Trip takes students from empires to totalitarian regimes and back

Trip takes students from empires to totalitarian regimes and back

Newman students study abroad visiting many places in Europe by rail

L-r: Students Meghan Jost, Adelita Aldava, Randyn Wertz, Megan Lowe, and Jacob Somes at the Schonbrun Palace in Vienna.

This summer five Newman students learned about the elegance and breadth of what was the Austro-Hungarian Empire, as well as the oppression and horror of former Nazi and communist regimes, as participants in “Europe by Rail,” a three-week tour of western and eastern Europe led by Associate Professor of History Kelly McFall, Ph.D.

The trip began in Vienna, Austria, and progressed through Hungary, the Czech Republic, eastern Germany, and the Netherlands before concluding in London. In addition to helping students understand the history and culture of Europe in the 20th and 21st centuries, McFall said the trip was designed to show students the ways different cultures interact.

Melk, a city in europe visited by Newman students on their Europe by rail study abroad trip
A European cathedral
A detailed tile roof in europe

“The route I chose was very intentional,” he said. “I wanted to hit cities on both sides of what had been the Iron Curtain to show students the contrasts, as well as the similarities.”

McFall noted how the long-term influence of the Habsburgs could be seen in the art and architecture of Austria, the Czech Republic and Hungary. The students noticed it too, although they were equally struck by the evidence of communism and the fight for freedom of people in eastern Europe, as documented in Prague’s Museum of Communism.

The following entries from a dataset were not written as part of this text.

-- ==== Sys2Proof/Machine/Dispatch.lean ====
section
/-! DEFINITION. The dispatch: one arm per instruction, each a call of its meaning. -/

namespace Sys2Proof.Machine
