/-- R421 to R423, R425 to R427: a request that the export table permits is performed once and answered, one that it refuses is answered with a
refusal, and a repeated one is ignored, as is a repeated answer; an answer ends the access that awaits it, delivers a load's value, halts a warp whose
load was refused or poisoned, and sends the late error of a store that was; a port takes a good flit that is next in order, with the credits that it
returns and the packet that it completes, and asks for a replay of a bad one; a port loses a lane and replays, and without a lane it is lost, what had
not been acknowledged being sent again. Where the spec is open it rests on the model's readings, logs 92, 93, 94 and 120. -/
def Obligations.Fabric : Prop :=
  ∀ (s : State) (k : Packet) (f : List Byte) (port lane : Nat),
    let m := k.src.toNat
    let seen := Tab.get s.fabric.seen m []
    let pa := exportBase (s.exportOf k) + k.offset.toNat
    let n := packetSpan k
    let answered (t : State) (kind : Nat) (bytes : List Byte) : Prop := ∃ a : Packet, t.fabric.outbox = s.fabric.outbox ++ [a] ∧
      a.kind = BitVec.ofNat 8 kind ∧ a.dst = k.src ∧ a.eseq = BitVec.ofNat 16 (Tab.get s.fabric.sendSeq m 0) ∧ a.index = k.index ∧ a.offset = k.offset ∧
      a.bytes = bytes
    let marked (t : State) : Prop := k.eseq.toNat ∈ Tab.get t.fabric.seen m []
    let x := s.port port
    ((k.kind = 0 ∨ 5 ≤ k.kind.toNat) → exec (.remoteRequest k) s = .next s) ∧
    (1 ≤ k.kind.toNat → k.kind.toNat ≤ 4 →
      (k.eseq.toNat ∈ seen → exec (.remoteRequest k) s = .next s) ∧
      (k.eseq.toNat ∉ seen → s.refuses k = true → completes (.remoteRequest k) s fun t => marked t ∧ answered t 8 [] ∧ t.dev = s.dev ∧ t.warp = s.warp) ∧
      (k.eseq.toNat ∉ seen → s.refuses k = false →
        (k.kind = 1 → completes (.remoteRequest k) s fun t => marked t ∧ answered t 5 (s.devRead pa n) ∧ t.dev = s.dev ∧ t.warp = s.warp) ∧
        (k.kind = 2 ∨ k.kind = 3 → still s → completes (.remoteRequest k) s fun t => marked t ∧ answered t 6 [] ∧
          (∀ a, t.devByte a &&& (if pa / 8 ≤ a / 8 ∧ a / 8 ≤ (pa + k.bytes.length - 1) / 8 then keepMoving a else 0xFF) =
            (if pa ≤ a ∧ a < pa + k.bytes.length ∧ (k.kind = 2 ∨ k.byteMask.getLsbD (a - pa) = true) then k.bytes.getD (a - pa) 0 else s.devByte a) &&&
              (if pa / 8 ≤ a / 8 ∧ a / 8 ≤ (pa + k.bytes.length - 1) / 8 then keepMoving a else 0xFF))) ∧
        (∀ op ty, k.kind = 4 → AOp.ofCode k.atomOp = some op → atomTyOf k.atomTy = some ty →
          (s.dev.poisoned pa (atyBytes ty) = true → completes (.remoteRequest k) s fun t => marked t ∧ answered t 7 (s.devRead pa (atyBytes ty)) ∧
            t.dev = s.dev) ∧
          (s.dev.poisoned pa (atyBytes ty) = false → completes (.remoteRequest k) s fun t => marked t ∧ answered t 7 (s.devRead pa (atyBytes ty)) ∧
            (still s →
              let new := natToBytes (atyBytes ty) (atomNew op ty (bytesToNat (s.devRead pa (atyBytes ty))) k.opnd.toNat
                (bytesToNat (k.bytes.take (atyBytes ty))) % 2 ^ (8 * atyBytes ty))
              ∀ a, t.devByte a &&& (if pa / 8 ≤ a / 8 ∧ a / 8 ≤ (pa + atyBytes ty - 1) / 8 then keepMoving a else 0xFF) =
                (if pa ≤ a ∧ a < pa + atyBytes ty then new.getD (a - pa) 0 else s.devByte a) &&&
                  (if pa / 8 ≤ a / 8 ∧ a / 8 ≤ (pa + atyBytes ty - 1) / 8 then keepMoving a else 0xFF)))) ∧
        (k.kind = 4 → AOp.ofCode k.atomOp = none ∨ atomTyOf k.atomTy = none → completes (.remoteRequest k) s fun t => marked t ∧ answered t 8 []))) ∧
    ((k.kind.toNat ≤ 4 ∨ 9 ≤ k.kind.toNat) → exec (.remoteResponse k) s = .next s) ∧
    (5 ≤ k.kind.toNat → k.kind.toNat ≤ 8 →
      (k.eseq.toNat ∈ seen → exec (.remoteResponse k) s = .next s) ∧
      (k.eseq.toNat ∉ seen →
        ((∀ o ∈ s.fabric.waiting, o.awaits k = false) → completes (.remoteResponse k) s fun t => marked t ∧
          { t with fabric := { t.fabric with seen := s.fabric.seen } } = s) ∧
        (∀ o : Outstanding, s.fabric.waiting.find? (fun y => y.awaits k) = some o → o.eng = none →
          (o.returns = false → o.grp = none → k.kind = 8 ∨ k.poison ≠ 0 → (s.part o.ticket.part).msgs.length < 1023 → completes (.remoteResponse k) s fun t =>
            marked t ∧ t.fabric.waiting = s.fabric.waiting.erase o ∧
            ∃ b, (t.part o.ticket.part).msgs = (s.part o.ticket.part).msgs ++ [b] ∧ b.getD 0 0 = 2) ∧
          (o.returns = false → k.kind ≠ 8 → k.poison = 0 → completes (.remoteResponse k) s fun t =>
            marked t ∧ t.fabric.waiting = s.fabric.waiting.erase o ∧ { t with fabric := s.fabric } = s) ∧
          (∀ r : RemoteLoad, o.returns = true → s.warp.alive = true → o.warp = s.warp.id → s.warp.fork = none → s.warp.remote = [r] → r.eseq = o.eseq →
            r.mod = o.mod → r.lane < 64 → s.warp.wait = .none ∨ s.warp.wait = .remote [(r.eseq, r.mod)] ∨ s.warp.wait = .values [(r.eseq, r.mod)] →
            let off := if k.kind = 7 then 0 else r.pa % 16
            let bad := ∃ i < 16, k.poison.getLsbD i = true ∧ off / 8 ≤ i ∧ 8 * i < off + r.bytes
            (k.kind = 8 ∨ bad → completes (.remoteResponse k) s fun t => t.warp.alive = false ∧ t.fabric.waiting = s.fabric.waiting.erase o) ∧
            (∀ d, k.kind ≠ 8 → ¬bad → r.sreg = some d → r.signed = false → r.own = [] →
              completes (.remoteResponse k) s fun t => t.warp.wait = .none ∧ t.warp.remote = [] ∧ t.warp.pc = s.warp.pc ∧
                regsWith t.warp (atLevel s.warp r.level) d (BitVec.ofNat 64 (bytesToNat ((k.bytes.drop off).take r.bytes))) ∧
                t.fabric.waiting = s.fabric.waiting.erase o))))) ∧
    (x.lost = true → exec (.uflFlitReceive port f) s = .next s ∧ exec (.portLaneFailure port lane) s = .next s ∧ exec (.portLost port) s = .next s) ∧
    (x.lost = false →
      (uflGood f = false → s.fabric.outbox = [] → s.fabric.groupOut = [] → x.owed = 0 → completes (.uflFlitReceive port f) s fun t =>
        ({ t.port port with asking := x.asking, wire := x.wire } = x ∧ (t.port port).asking = true ∧ ∃ z : List Byte, z.length = 64 ∧ (uflHead z).vc = 3 ∧
          (x.badLanes = [] → ∀ i < 2, Tab.get (t.port port).wire i [] = Tab.get x.wire i [] ++ [(z.drop (32 * i)).take 32])) ∧
        { t with fabric := s.fabric } = s) ∧
      (∀ (y : Link) (ks : List Packet), x.receive f = (y, ks) →
        (∀ h, h = uflHead f → uflGood f = true → (∀ u ∈ y.unacked, u ∈ x.unacked) ∧
          (h.vc ≠ 3 → h.seq = x.expect → y.credit = x.credit + h.credit ∧ y.expect = (x.expect + 1) % 65536 ∧
            y.owed = x.owed + (h.units.filter (· ≠ 0)).length) ∧
          (h.vc = 3 ∨ h.seq ≠ x.expect → y.credit = x.credit ∧ y.expect = x.expect ∧ y.owed = x.owed ∧ ks = [])) ∧
        (s.fabric.outbox = [] → s.fabric.groupOut = [] → ks = [] → completes (.uflFlitReceive port f) s fun t =>
          t.port port = (if y.owed = 0 then y else y.returnUfl) ∧ { t with fabric := s.fabric } = s) ∧
        (∀ q u, ks = [q] → (1 ≤ q.kind.toNat → q.kind.toNat ≤ 4 → exec (.remoteRequest q) (s.setPort port y) = .next u →
            exec (.uflFlitReceive port f) s = .next (u.sendWaiting port)) ∧
          (5 ≤ q.kind.toNat → q.kind.toNat ≤ 8 → exec (.remoteResponse q) (s.setPort port y) = .next u →
            exec (.uflFlitReceive port f) s = .next (u.sendWaiting port)))) ∧
      (lane ∉ x.liveLanes → exec (.portLaneFailure port lane) s = .next s) ∧
      (lane ∈ x.liveLanes → 1 < x.lanes → completes (.portLaneFailure port lane) s fun t =>
        { t.port port with wire := x.wire } = { x with
          lanes := x.lanes - 1, badLanes := lane :: x.badLanes, replays := if x.unacked = [] then x.replays else x.replays + 1 } ∧
        ((∀ u ∈ x.unacked, u.2.length = 64) → (∃ j ∈ x.liveLanes, j ≠ lane) → Tab.get (t.port port).wire lane [] = Tab.get x.wire lane []) ∧
        t.events = (s.repairEvent 1 3 (2 ^ 33 + port) 0).events ∧ { t with fabric := s.fabric, events := s.events, fresh := s.fresh } = s) ∧
      (lane ∈ x.liveLanes → x.lanes ≤ 1 → exec (.portLaneFailure port lane) s = exec (.portLost port) s) ∧
      (completes (.portLost port) s fun t => (t.port port).lost = true ∧ (t.port port).unacked = [] ∧
        (∀ i ∈ s.portShelves port, t.portEntry i = 0) ∧ (∀ i, i ∉ s.portShelves port → t.portEntry i = s.portEntry i) ∧
        /- no other port, and no group whose tree uses this one -/
        ((∀ q ∈ s.fabric.ports, q.1 = port) → (∀ e ∈ s.parts, ∀ g ∈ e.2.groups, g.2.valid = true → g.2.usesPort (s.portShelves port) = false) →
          t.fabric.outbox = (x.sent.map (·.2)).filter (fun q => q.kind ≠ 9 && q.kind ≠ 10) ++ s.fabric.outbox ∧
          t.events = (s.repairEvent 1 4 (2 ^ 33 + port) 0).events)))

/-- R428 to R432: a group entry without a step in progress takes a write of its writable fields; the sums of a child port and the value from the
parent are kept by their step, with what of them is poisoned; a step with everything present is summed, own value first, and the root's sum is its
value, while another module sends it to its parent, by the port of its shelfmark; a multicast's own value is its value; space is reserved for the first
step that has a value; and a group whose step fails, or whose tree has failed below a child port, takes no more. Where the spec is open it rests on the model's readings, logs 74, 75, 76 and 94. -/
def Obligations.Groups : Prop :=
  ∀ (s : State) (p g port step : Nat) (values : List (W32 × Bool)) (bytes : List (Byte × Bool)) (v : BitVec 512) (x : GStep),
    let y := s.group p g
    let only (t : State) : Prop := (∀ j, j ≠ g → t.group p j = s.group p j) ∧ (∀ q, q ≠ p → t.part q = s.part q) ∧ { t with parts := s.parts } = s
    (y.steps ≠ [] ∨ 32 ≤ p ∨ 64 ≤ g → exec (.groupEntryWrite p g v) s = .next s) ∧
    (p < 32 → g < 64 → y.steps = [] → completes (.groupEntryWrite p g v) s fun t => only t ∧ ∀ z, z = t.group p g → z.steps = [] ∧ z.broken = false ∧
      z.step = y.step ∧ z.taken = y.step.toNat ∧ z.entry.extractLsb' 0 32 = v.extractLsb' 0 32 ∧ z.entry.extractLsb' 40 24 = v.extractLsb' 40 24 ∧
      z.entry.extractLsb' 128 96 = v.extractLsb' 128 96 ∧ z.entry.extractLsb' 256 57 = v.extractLsb' 256 57) ∧
    (y.valid = true → y.broken = false → port ∈ y.children → y.step.toNat ≤ step → values = [] →
      completes (.groupPartial p g port step values) s fun t => (t.group p g).broken = true ∧ (t.group p g).steps = []) ∧
    (y.valid = true → y.multicast = false → y.broken = false → port ∈ y.children → y.step.toNat ≤ step → values ≠ [] →
      completes (.groupPartial p g port step values) s fun t => only t ∧ (∃ z ∈ (t.group p g).steps, z.n = step ∧ ∃ e ∈ z.partials, e.1 = port) ∧
        ((∀ z ∈ y.steps, z.n = step → ∀ e ∈ z.partials, e.1 ≠ port) →
          ∃ z ∈ (t.group p g).steps, z.n = step ∧ (port, values.map (·.1), poisonedAt values) ∈ z.partials)) ∧
    (port ∉ y.children → exec (.groupPartial p g port step values) s = .next s) ∧
    (y.valid = true → y.root = false → y.broken = false → y.step.toNat ≤ step →
      (completes (.groupData p g step bytes false) s fun t => only t ∧
        ∃ z ∈ (t.group p g).steps, z.n = step ∧ z.result = some (bytes.map (·.1)) ∧ z.bad = poisonedAt bytes) ∧
      (completes (.groupData p g step bytes true) s fun t => (t.group p g).broken = true ∧ (t.group p g).steps = [])) ∧
    (y.root = true → exec (.groupData p g step bytes false) s = .next s) ∧
    (y.first = none → exec (.groupStep p g) s = .next s ∧ exec (.multicastReserveRetry p g true) s = .next s) ∧
    (y.first = some x →
      (x.held = true ∨ y.valid = false ∨ y.broken = true → exec (.groupStep p g) s = .next s) ∧
      (∀ own, x.held = false → y.valid = true → y.broken = false → x.result = none → x.own = some own →
        (y.multicast = true → completes (.groupStep p g) s fun t => only t ∧ ∃ z ∈ (t.group p g).steps, z.n = x.n ∧ z.result = some own) ∧
        (y.multicast = false → (∀ q ∈ y.children, ∃ z ∈ x.partials, z.1 = q) →
          (y.root = true → completes (.groupStep p g) s fun t => only t ∧
            ∃ z ∈ (t.group p g).steps, z.n = x.n ∧ z.result = some (((elements (groupSize y.ty) own).zipIdx.map fun e =>
              y.children.foldl (fun acc q => addF32 acc (((x.partials.find? fun z => z.1 == q).map fun z => (z.2.1.getD e.2 0).toNat).getD 0))
                (groupUp y.ty e.1)).flatMap fun r => natToBytes (groupSize y.ty) (groupDown y.ty r)) ∧
              z.bad = elementBytes (groupSize y.ty) (x.badSums y.ty y.children)) ∧
          (y.root = false → x.sentUp = false → completes (.groupStep p g) s fun t => (∃ z ∈ (t.group p g).steps, z.n = x.n ∧ z.sentUp = true) ∧
            t.fabric.outbox = s.fabric.outbox ∧ ∃ l : List (Nat × Packet), t.fabric.groupOut = s.fabric.groupOut ++ l ∧
              (∀ q ∈ l, q.1 = y.parent ∧ q.2.kind = 9 ∧ q.2.bytes.length ≤ 128) ∧
              l.flatMap (·.2.bytes) = ((elements (groupSize y.ty) own).zipIdx.map fun e =>
                y.children.foldl (fun acc q => addF32 acc (((x.partials.find? fun z => z.1 == q).map fun z => (z.2.1.getD e.2 0).toNat).getD 0))
                  (groupUp y.ty e.1)).flatMap (natToBytes 4)) ∧
          (y.root = false → x.sentUp = true → exec (.groupStep p g) s = .next s)) ∧
        (y.multicast = false → (∃ q ∈ y.children, ∀ z ∈ x.partials, z.1 ≠ q) → exec (.groupStep p g) s = .next s)) ∧
      (∀ val, x.held = false → x.result = some val → completes (.multicastReserveRetry p g true) s fun t => only t ∧
        ∃ z ∈ (t.group p g).steps, z.n = x.n ∧ z.reserved = true) ∧
      exec (.multicastReserveRetry p g false) s = .next s)
end

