/-! ## `State.setPart` -/

section
variable (s : State) (p : Nat) (x : Part)
@[simp] theorem State.setPart_warp : (s.setPart p x).warp = s.warp := rfl
@[simp] theorem State.setPart_others : (s.setPart p x).others = s.others := rfl
@[simp] theorem State.setPart_shadows : (s.setPart p x).shadows = s.shadows := rfl
@[simp] theorem State.setPart_agenda : (s.setPart p x).agenda = s.agenda := rfl
@[simp] theorem State.setPart_fresh : (s.setPart p x).fresh = s.fresh := rfl
@[simp] theorem State.setPart_nextId : (s.setPart p x).nextId = s.nextId := rfl
@[simp] theorem State.setPart_arrivals : (s.setPart p x).arrivals = s.arrivals := rfl
@[simp] theorem State.setPart_up : (s.setPart p x).up = s.up := rfl
@[simp] theorem State.setPart_dev : (s.setPart p x).dev = s.dev := rfl
@[simp] theorem State.setPart_hostMem : (s.setPart p x).hostMem = s.hostMem := rfl
@[simp] theorem State.setPart_hostErrs : (s.setPart p x).hostErrs = s.hostErrs := rfl
@[simp] theorem State.setPart_bankMem : (s.setPart p x).bankMem = s.bankMem := rfl
@[simp] theorem State.setPart_owners : (s.setPart p x).owners = s.owners := rfl
@[simp] theorem State.setPart_tags : (s.setPart p x).tags = s.tags := rfl
@[simp] theorem State.setPart_epochs : (s.setPart p x).epochs = s.epochs := rfl
@[simp] theorem State.setPart_scores : (s.setPart p x).scores = s.scores := rfl
@[simp] theorem State.setPart_dirtyScores : (s.setPart p x).dirtyScores = s.dirtyScores := rfl
@[simp] theorem State.setPart_cdc : (s.setPart p x).cdc = s.cdc := rfl
@[simp] theorem State.setPart_fills : (s.setPart p x).fills = s.fills := rfl
@[simp] theorem State.setPart_parts : (s.setPart p x).parts = Tab.set s.parts p x := rfl
@[simp] theorem State.setPart_grids : (s.setPart p x).grids = s.grids := rfl
@[simp] theorem State.setPart_teams : (s.setPart p x).teams = s.teams := rfl
@[simp] theorem State.setPart_crews : (s.setPart p x).crews = s.crews := rfl
@[simp] theorem State.setPart_slips : (s.setPart p x).slips = s.slips := rfl
@[simp] theorem State.setPart_slipOrder : (s.setPart p x).slipOrder = s.slipOrder := rfl
@[simp] theorem State.setPart_transfers : (s.setPart p x).transfers = s.transfers := rfl
@[simp] theorem State.setPart_ops : (s.setPart p x).ops = s.ops := rfl
@[simp] theorem State.setPart_moves : (s.setPart p x).moves = s.moves := rfl
@[simp] theorem State.setPart_migCounts : (s.setPart p x).migCounts = s.migCounts := rfl
@[simp] theorem State.setPart_migDies : (s.setPart p x).migDies = s.migDies := rfl
@[simp] theorem State.setPart_vfs : (s.setPart p x).vfs = s.vfs := rfl
@[simp] theorem State.setPart_coreTime : (s.setPart p x).coreTime = s.coreTime := rfl
@[simp] theorem State.setPart_laneMaps : (s.setPart p x).laneMaps = s.laneMaps := rfl
@[simp] theorem State.setPart_slices : (s.setPart p x).slices = s.slices := rfl
@[simp] theorem State.setPart_portMap : (s.setPart p x).portMap = s.portMap := rfl
@[simp] theorem State.setPart_dies : (s.setPart p x).dies = s.dies := rfl
@[simp] theorem State.setPart_wdies : (s.setPart p x).wdies = s.wdies := rfl
@[simp] theorem State.setPart_dieLinks : (s.setPart p x).dieLinks = s.dieLinks := rfl
@[simp] theorem State.setPart_lostLinks : (s.setPart p x).lostLinks = s.lostLinks := rfl
@[simp] theorem State.setPart_channels : (s.setPart p x).channels = s.channels := rfl
@[simp] theorem State.setPart_rowsLeft : (s.setPart p x).rowsLeft = s.rowsLeft := rfl
@[simp] theorem State.setPart_softRepairs : (s.setPart p x).softRepairs = s.softRepairs := rfl
@[simp] theorem State.setPart_events : (s.setPart p x).events = s.events := rfl
@[simp] theorem State.setPart_stopBuf : (s.setPart p x).stopBuf = s.stopBuf := rfl
@[simp] theorem State.setPart_moduleStop : (s.setPart p x).moduleStop = s.moduleStop := rfl
@[simp] theorem State.setPart_sensors : (s.setPart p x).sensors = s.sensors := rfl
@[simp] theorem State.setPart_limits : (s.setPart p x).limits = s.limits := rfl
@[simp] theorem State.setPart_security : (s.setPart p x).security = s.security := rfl
@[simp] theorem State.setPart_fabric : (s.setPart p x).fabric = s.fabric := rfl
@[simp] theorem State.setPart_hostWidth : (s.setPart p x).hostWidth = s.hostWidth := rfl
@[simp] theorem State.setPart_mgmtConfig : (s.setPart p x).mgmtConfig = s.mgmtConfig := rfl
@[simp] theorem State.setPart_mgmtClusters : (s.setPart p x).mgmtClusters = s.mgmtClusters := rfl
@[simp] theorem State.setPart_frame : (s.setPart p x).frame = s.frame := rfl
@[simp] theorem State.setPart_pairs : (s.setPart p x).pairs = s.pairs := rfl
@[simp] theorem State.setPart_lvq : (s.setPart p x).lvq = s.lvq := rfl
@[simp] theorem State.setPart_items : (s.setPart p x).items = s.items := rfl
@[simp] theorem State.setPart_stores : (s.setPart p x).stores = s.stores := rfl
@[simp] theorem State.setPart_shadowRun : (s.setPart p x).shadowRun = s.shadowRun := rfl
@[simp] theorem State.setPart_shadowAlone : (s.setPart p x).shadowAlone = s.shadowAlone := rfl
end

“I think it has helped my understanding of the countries that we have visited and why they are the way they are,” wrote Meghan Jost, who along with McFall and fellow student Megan Lowe kept a blog during the trip. “I also found it interesting to look at footage of the riots that happened in the late eighties right before the fall of Communism. It made it all more real to me to be able to see pictures of events that happened around the time I was born and made me realize that for countries like the Czech Republic and Hungary democracy is a fairly new concept.”

McFall said students were also moved by the Buchenwald concentration camp in Weimar, Germany, and the Jewish Museum in Prague. At a lunch stop following the museum visit, the students were full of questions.

“I had planned several things to do after lunch, but the students kept asking me about Jewish history,” he said. “That happens a lot – the students drive the learning. I just have a conversation with them.”

McFall, who lived in Vienna and has traveled extensively in Europe, noted that while many things about the continent will always be the same, some aspects have changed since his last visit in 2000.

“The differences between eastern and western Europe are going away,” he said. “In a subway station in Budapest, there is a large map of the city that shows the location of 25 McDonald’s. You would not have seen that 10 years ago. London and Amsterdam didn’t change, but the east did.”

The students did as well. McFall said one of his goals was to show students that they can learn how to manage a different culture on their own.

“It’s a real personal growth experience learning that you can navigate an unfamiliar city by yourself,” he said. “To me those kinds of things are what Newman is about – helping people understand their world so they can transform it. Traveling overseas makes the students different people.”

The students agree.

“One of the things I learned from this trip was simply how big this world really is,” Lowe said. “Billions of people inhabit this earth and have lives so different from our American ones. I don’t believe you have truly lived until you have been to a different continent.”